NOTICE: Fourth Circuit I.O.P. 36.6 states that citation of unpublished dispositions is disfavored except for establishing res judicata, estoppel, or the law of the case and requires service of copies of cited unpublished dispositions of the Fourth Circuit.

On Petition for Review from the Board of Immigration Appeals.

Laurence F. Johnson, Ronald D. Richey, L. Johnson & Associates, P.C., Wheaton, Maryland, for Petitioner.

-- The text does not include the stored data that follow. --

/-- What a launch fixes for its groves: the descriptor's fields (R78), or a node entry's (R79) with its launch's. -/
structure Desc where
  image : Nat
  lentry : Word
  fentry : Word
  ngx : Nat
  ngy : Nat
  ngz : Nat
  width : Nat
  pair : Bool
  nstr : Nat
  seedl : Nat
  vregs : Nat
  mode : Nat
  placed : Bool
  cogrid : Bool
  superstep : Bool
  verify : Bool
  regs : Nat
  scratch : Nat
  l1 : Nat
  callstk : Nat
  tas : Nat
  wbs : Nat
  acs : Nat
  seedt : Nat
  fpc0 : Nat
  const : Nat
  nodes : Nat
  nnode : Nat
  spill : Nat
  spilln : Nat
  seed : Nat
  event : Nat
  evinc : Nat
  deriving DecidableEq, Repr

/-- A resident grove (R25-R30). -/
structure Grove where
  id : Nat
  ctx : Nat
  launch : Nat
  ltag : Nat
  linear : Nat
  /-- the node tag of a node grove (R221), and whether the grove is one -/
  node : Bool
  nodeTag : Nat
  gx : Nat
  gy : Nat
  gz : Nat
  core : Nat
  slot : Nat
  /-- CORE of R29 in a PLACED launch; elsewhere CORE is the thread's own core -/
  coreName : Option Nat
  desc : Desc
  realtime : Bool
  lanes : List Thread
  front : Thread
  /-- the decision queue (R37): records by number, the number of the next, closed -/
  dq : List (Nat × List Word)
  dqNext : Nat
  dqClosed : Bool
  bars : List (Nat × Barrier)
  /-- both halves, the partner half from 2^31 up (R57) -/
  scratch : List (Nat × Byte)
  scratchPoison : List (Nat × Bool)
  /-- per pair position p: TA byte a at 2^24·p + a, WB byte at 2^24·p + a, AC unit u at 16·p + u -/
  ta : List (Nat × Byte)
  taPoison : List (Nat × Bool)
  wb : List (Nat × Byte)
  wbPoison : List (Nat × Bool)
  wbRank : List (Nat × Nat)
  ac : List (Nat × AcUnit)
  mcs0 : Word
  mcs1 : Word
  mcs2 : Word
  psel : Nat
  msq : Option Msq
  loads : List TileLoad
  pending : List PendTrap
  /-- commands issued before this number complete before a later one starts (CFENCE, R283) -/
  cfence : Nat
  /-- the run of a VERIFY selection: 0 not selected, 1 original, 2 re-run; its digest; the re-run's shadow by virtual address, and whether it outgrew 8,192 lines (R369-R371) -/
  verify : Nat
  digest : Nat
  shadow : List (Nat × Byte)
  skipped : Bool
  /-- the largest VT + Skew of its own stores (R49) -/
  relTime : Nat
  deriving DecidableEq, Repr

/-- A copy of a line in an L1: physical home and line, the context it was filled for (R333), lease expiry, permission code, bytes (R234, R246). -/
structure L1Line where
  key : Nat
  ctx : Nat
  expiry : Nat
  code : Nat
  bytes : List Byte
  deriving DecidableEq, Repr

/-- A seed in a seedbed (R40): its bed, grove, entry, argument words, its place in planting order, and its key in a logged launch (R221). -/
structure Seed where
  bed : Nat
  gid : Nat
  entry : Word
  args : List (Nat × Word)
  born : Nat
  key : Nat
  deriving DecidableEq, Repr

/-- A core (R14): who owns it, its L1, its seedbeds and their timers. -/
structure Core where
  owner : Option Nat
  /-- fenced at boot (R23); logical lanes that mismatched once, and those found faulty, with which it takes no new grove (R15) -/
  fenced : Bool
  mismatch : List Nat
  faulty : List Nat
  /-- the physical lanes that the logical lanes are mapped onto since boot, in ascending order; none listed is the identity (R15) -/
  laneMap : List Nat
  l1 : List L1Line
  /-- the L1 carve, in granules of 64 KiB, that the groves of the core last asked for (R232, R234) -/
  l1Size : Nat
  seeds : List Seed
  /-- the core cycle at which grove g's timer in bed b expires, at 16·g + b -/
  timers : List (Nat × Nat)
  /-- the largest VT + Skew of the stores that have passed through the L1 or been read early (R251) -/
  relTime : Nat
  /-- the largest VT of those stores (R260) -/
  lastVt : Nat
  /-- one more than the cycle of the last lane issue, the issues of that cycle, and the PC group whose stands it is forming (R299) -/
  laneAt : Nat
  laneCount : Nat
  group : Option (Nat × Word)
  /-- one more than the cycle of the last uniform issue, and the slot served (R300); the slot of the last sequencer chunk (R174) -/
  uniAt : Nat
  lastFront : Nat
  lastMsq : Nat
  deriving DecidableEq, Repr

/-- A cluster: its temporal grant (R331), its supply-sag level (R365). -/
structure Cluster where
  grant : Option Nat
  since : Nat
  /-- the context that held it last (R331), and when its draining switch began (R310) -/
  lastCtx : Nat
  drainAt : Option Nat
  sag : Nat
  deriving DecidableEq, Repr

/-- What a home holds for a line: lease horizon H, VT of the last accepted store P, that store, the locking thread, the owning engine command, and the VT at which a committed lock ends (R245, R246, R255, R258). -/
structure Line where
  h : Nat
  p : Nat
  last : Nat
  lock : Option (Nat × Nat)
  lockUntil : Option Nat
  owner : Option Nat
  /-- the physical key it was last found at -/
  phys : Option Nat
  deriving DecidableEq, Repr

/-- An accepted store that is not yet visible to every agent (R245, R249): its line, VT, the core it came through, whether it has passed that core's cluster junction, and bytes by physical address. -/
structure Store where
  id : Nat
  line : Nat
  vt : Nat
  core : Option Nat
  shared : Bool
  bytes : List (Nat × Byte)
  deriving DecidableEq, Repr

/-- An operation a request carries. -/
inductive ReqOp where
  | load | store | atom (f : AtFn) | atomx (f : AtxFn) | prefetch | trace (any : Bool)
  deriving DecidableEq, Repr
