/-- A command with what it captures at issue (R69, R175, R181, R197). -/
def Grove.command (g : Grove) (s : State) (cmd : ArrayCmd) (ac total rank : Nat) (sregs : List Word) (units tas wbs : List Nat) : Msq :=
  ⟨cmd, g.front.wordPc, g.front.fpc, g.mcs0, g.mcs1, g.mcs2, g.psel, sregs, s.nextId, 0, total, ac, units, tas, wbs, rank, [],
    none, none, false⟩

/-- A sequenced command (R105, R177, R178): it waits at issue while the MSQ is busy. -/
def uniSeq (sh : Shape) (f : State → Grove → CmdIssue) (s : State) : Out :=
  uniIssue sh false (fun s g => g.msq.isSome || frontHeld s g)
    (fun gid s => match s.grove? gid with
      | none => s
      | some g =>
        match f s g with
        | .trap c d v => s.modThread gid none (Thread.trap c d false v)
        | .go m k => ({ s with nextId := s.nextId + 1 } : State).modGrove gid fun g => { k g with msq := some m }) s

/-- DETAIL of TILE_STATE and ACC_CLASS (R178). -/
def reasonDetail (reason ac : Nat) : Nat := 256 * reason + ac

/-- A trap whose TVAL is the command's word address (R178). -/
def CmdIssue.atPc (g : Grove) (cause detail : Nat) : CmdIssue := .trap cause detail (g.front.wordPc.setWidth 64)

/-- Issue of a command that writes a tile of a class (R179). -/
def Grove.issueTile (g : Grove) (ac : Nat) (c : TileClass) (go : (Grove → Grove) → CmdIssue) : CmdIssue :=
  match g.extent g.psel ac c with
  | .bad => CmdIssue.atPc g 0x18 (reasonDetail 1 ac)
  | .fresh => go fun x => x.makeTile g.psel ac c
  | .tile => go fun x => x

/-- Issue of a command that reads a tile (R179). -/
def Grove.issueRead (g : Grove) (ac : Nat) (go : CmdIssue) : CmdIssue :=
  match g.readRule g.psel ac with
  | some r => CmdIssue.atPc g 0x17 (reasonDetail r ac)
  | none => go

/-- The lowest row of a unit that p picks. -/
def lowestRow (p : Nat → Bool) : Option Nat := (List.range 64).find? p

/-- An accumulator unit as a word names it, ACW by its base (R67). -/
def needAc (c : TileClass) (u : Nat) : List Need := if c = .acw then [.acw u] else [.ac u]

/-! ### The MMA family -/

/-- The rank a latent command finds with a slot (R165, R186): that of the last WLOAD issued into it. -/
def Grove.rankOf (g : Grove) (p slot : Nat) : Nat :=
  let code := match (g.loads.filter fun l => l.weight && l.psel == p && l.unit == slot).getLast? with
    | some l => l.rank
    | none => tabGet 0 g.wbRank (8 * p + slot)
  64 * 2 ^ code

/-- What an MMA word names (R96, R160, R163). -/
def mmaNeeds (f : MmaForm) (m : MmaArgs) (l : Option MmaLit) : List Need :=
  let x := mmaInfo f
  (match l with
    | some t => if t.ones then [] else [.v (t.svb.val + ((m.kc.val + 1) * (x.kt / 32) - 1) / 4) 1 1, .strands t.sstr.val]
    | none => []) ++ [.ta (m.ta.val + m.kc.val), .wb (mmaLastSlot x m)] ++ needAc x.cls m.ac.val

/-- The issue checks of an MMA word (R184). -/
def mmaIssue (f : MmaForm) (m : MmaArgs) (l : Option MmaLit) (s : State) (g : Grove) : CmdIssue :=
  let x := mmaInfo f
  let p := g.psel
  let ac := m.ac.val
  let rank := g.rankOf p m.wb.val
  if (m.dm == .expand || m.dm == .absorb) && 512 < (m.kc.val + 1) * rank then .trap 0x02 0 s.cmdTval
  else g.issueTile ac x.cls fun k =>
    let u := mmaProducts x m rank * guardUnits f
    let tile := (k g).acUnit p ac
    match if x.cls = .acz then lowestRow fun i => 2 ^ 20 < (tile.row i).count + u else none with
    | some i => .trap 0x0E ac (BitVec.ofNat 64 (g.front.wordPc.toNat + 2 ^ 42 * i))
    | none =>
      let tas := (List.range (m.kc.val + 1)).map fun c => m.ta.val + c
      let wbs := (List.range (mmaLastSlot x m + 1 - m.wb.val)).map fun c => m.wb.val + c
      .go (g.command s (.mma f m l) ac (mmaSteps x m rank) rank [] (extentOf x.cls ac) tas wbs) k

/-- An MMA word (R182, R184). -/
def uniMma (h : Hdr) (f : MmaForm) (m : MmaArgs) (l : Option MmaLit) (s : State) : Out :=
  uniSeq ⟨h, if l.isSome then 2 else 1, false, 0, mmaNeeds f m l⟩ (mmaIssue f m l) s
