/-- A tile a command may read (R179). -/
def TileRead (g : Grove) (ac : Nat) : Prop := (g.acUnit g.psel ac).cls ≠ .empty ∧ (g.acUnit g.psel ac).interior = false

/-- A command in flight, with what it captures of its grove at issue (R69, R175, R181, R197). -/
def flightOf (s : State) (g : Grove) (cmd : ArrayCmd) (ac total rank : Nat) (sregs : List Word) (units tas wbs : List Nat) : Msq :=
  { cmd := cmd, pc := g.front.now.pc, fpc := g.front.fpc, mcs0 := g.mcs0, mcs1 := g.mcs1, mcs2 := g.mcs2, psel := g.psel, sregs := sregs
    start := s.nextId, step := 0, total := total, ac := ac, units := units, tas := tas, wbs := wbs, rank := rank, scales := []
    overflow := none, fault := none, held := false }

/-- A sequenced command issues when the MSQ is idle (R174, R177, R178): its tile as k says, the command in flight, the front thread past the word. -/
def SeqIssues (i : Instr) (sh : Shape) (ok : State → Grove → Prop) (k : Grove → Grove → Prop) (q : State → Grove → Msq) : Prop :=
  ∀ (s : State) (gid : Nat) (w l : Word) (g : Grove), FrontAt s gid w l g → FrontDecodes sh g → g.front.guard sh.h = true →
    FrontFree s g → g.msq = none → ok s g →
    ∃ t g', exec i s = .next t ∧ k g g' ∧ FrontDoes { s with nextId := s.nextId + 1 } t gid { g' with msq := some (q s g) } (Passed sh.len g.front)

/-- A word of the front thread traps (R178, R352): nothing it has issued before is outstanding, and it has no effect. -/
def FrontRefuses (i : Instr) (sh : Shape) (cause detail : Nat) (tval : Grove → Nat) (ok : State → Grove → Prop) : Prop :=
  ∀ (s : State) (gid : Nat) (w l : Word) (g : Grove) (entry : Word), FrontAloneAt s gid w l g sh.h → FrontDecodes sh g →
    g.front.th = false → g.front.txn.isOpen = false → s.handler g.ctx true = some entry → natBit s.hub.snapMask cause = false → ok s g →
    ∃ t u', exec i s = .next t ∧ FrontIs s t gid g u' ∧
      Entered g.desc.vregs entry cause detail false g.front.now.pc (BitVec.ofNat 64 (tval g)) 0 g.front u'

/-- A command that writes a tile of a class issues when its tile rule passes, and traps ACC_CLASS with reason 1 when it does not (R178, R179). -/
def TileIssues (i : Instr) (sh : Shape) (ac : Nat) (c : TileClass) (ok : State → Grove → Prop) (q : State → Grove → Msq) : Prop :=
  SeqIssues i sh (fun s g => ok s g ∧ (TileFree g ac c ∨ TileThere g ac c)) (fun g g' => TileTaken g g' ac c) q ∧
  FrontRefuses i sh 0x18 (256 + ac) (fun g => g.front.now.pc.toNat)
    (fun s g => ok s g ∧ FrontFree s g ∧ g.msq = none ∧ ¬ TileFree g ac c ∧ ¬ TileThere g ac c)

/-- A command that reads a tile issues when its read rule passes, and traps TILE_STATE with its reason when it does not (R178, R179). -/
def ReadIssues (i : Instr) (sh : Shape) (ac : Nat) (ok : State → Grove → Prop) (q : State → Grove → Msq) : Prop :=
  SeqIssues i sh (fun s g => ok s g ∧ TileRead g ac) (fun g g' => g' = g) q ∧
  FrontRefuses i sh 0x17 (256 + ac) (fun g => g.front.now.pc.toNat)
    (fun s g => FrontFree s g ∧ g.msq = none ∧ (g.acUnit g.psel ac).cls = .empty) ∧
  FrontRefuses i sh 0x17 (512 + ac) (fun g => g.front.now.pc.toNat)
    (fun s g => FrontFree s g ∧ g.msq = none ∧ (g.acUnit g.psel ac).cls ≠ .empty ∧ (g.acUnit g.psel ac).interior = true)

Stuart M. Gerson, Assistant Attorney General, Mark C. Walters, Assistant Director, Ann Varnon Crowley, Civil Division, United States Department of Justice, Washington, D.C., for Respondent.

BIA

AFFIRMED.

Before WILKINSON, NIEMEYER, and LUTTIG, Circuit Judges.

PER CURIAM:

1

Emmanuel Emeka Odukwe appeals from a decision of the Board of Immigration Appeals ("BIA") affirming the deportation order of the Immigration Judge ("IJ"). We affirm.

2

Odukwe was found deportable by the IJ for staying in the United States longer than permitted and violating the terms of his nonimmigrant status by working in violation of 8 U.S.C. § 1251(a)(2) and (9) (1988). Odukwe claims that when he was questioned after being arrested for violating his nonimmigrant status, he was never given his Miranda* warnings, or told of his right to counsel and his right to remain silent as required by INS regulations, 8 C.F.R. §§ 242.2(c)(2) and 287.3, and that his statement admitting the violations was coerced by the psychological intimidation of the INS agent who interrogated him. Based on these claims, Odukwe asserts that the BIA erroneously found that his statement admitting the violations should not be suppressed. Additionally, Odukwe asserts that without the coerced statement the evidence is not sufficient to support the deportation order.

3

We reject Odukwe's arguments that his confession should have been suppressed because he was not given Miranda warnings and because of alleged Fourth Amendment violations. The Court has made clear that the exclusionary rule does not apply in civil deportation cases, absent "egregious" constitutional violations, see INS v. Lopez-Mendoza, 468 U.S. 1032, 1049-50 (1984), and we perceive no egregious violation here.

4

We also reject Odukwe's claim that his confession should be suppressed because the INS did not follow agency regulations. We note that the record shows that Odukwe signed Form 263-C, which fully informs him of his right to counsel and his right to remain silent. While Odukwe claims that his signature was coerced, it is indisputable that he did, in fact, sign the form. Because of Odukwe's college education and the plain language of Form 263-C, we find that Odukwe was informed of his rights as required by regulation. Moreover, even if we were of the opinion that the INS did not follow its regulations, we would find that other evidence, including pre-custodial admissions by Odukwe and wage records, amply supported deportation.

5

Therefore, we affirm the BIA's decision upholding the order of deportation. We dispense with oral argument because the facts and legal contentions are adequately presented in the materials before the Court and argument would not aid the decisional process.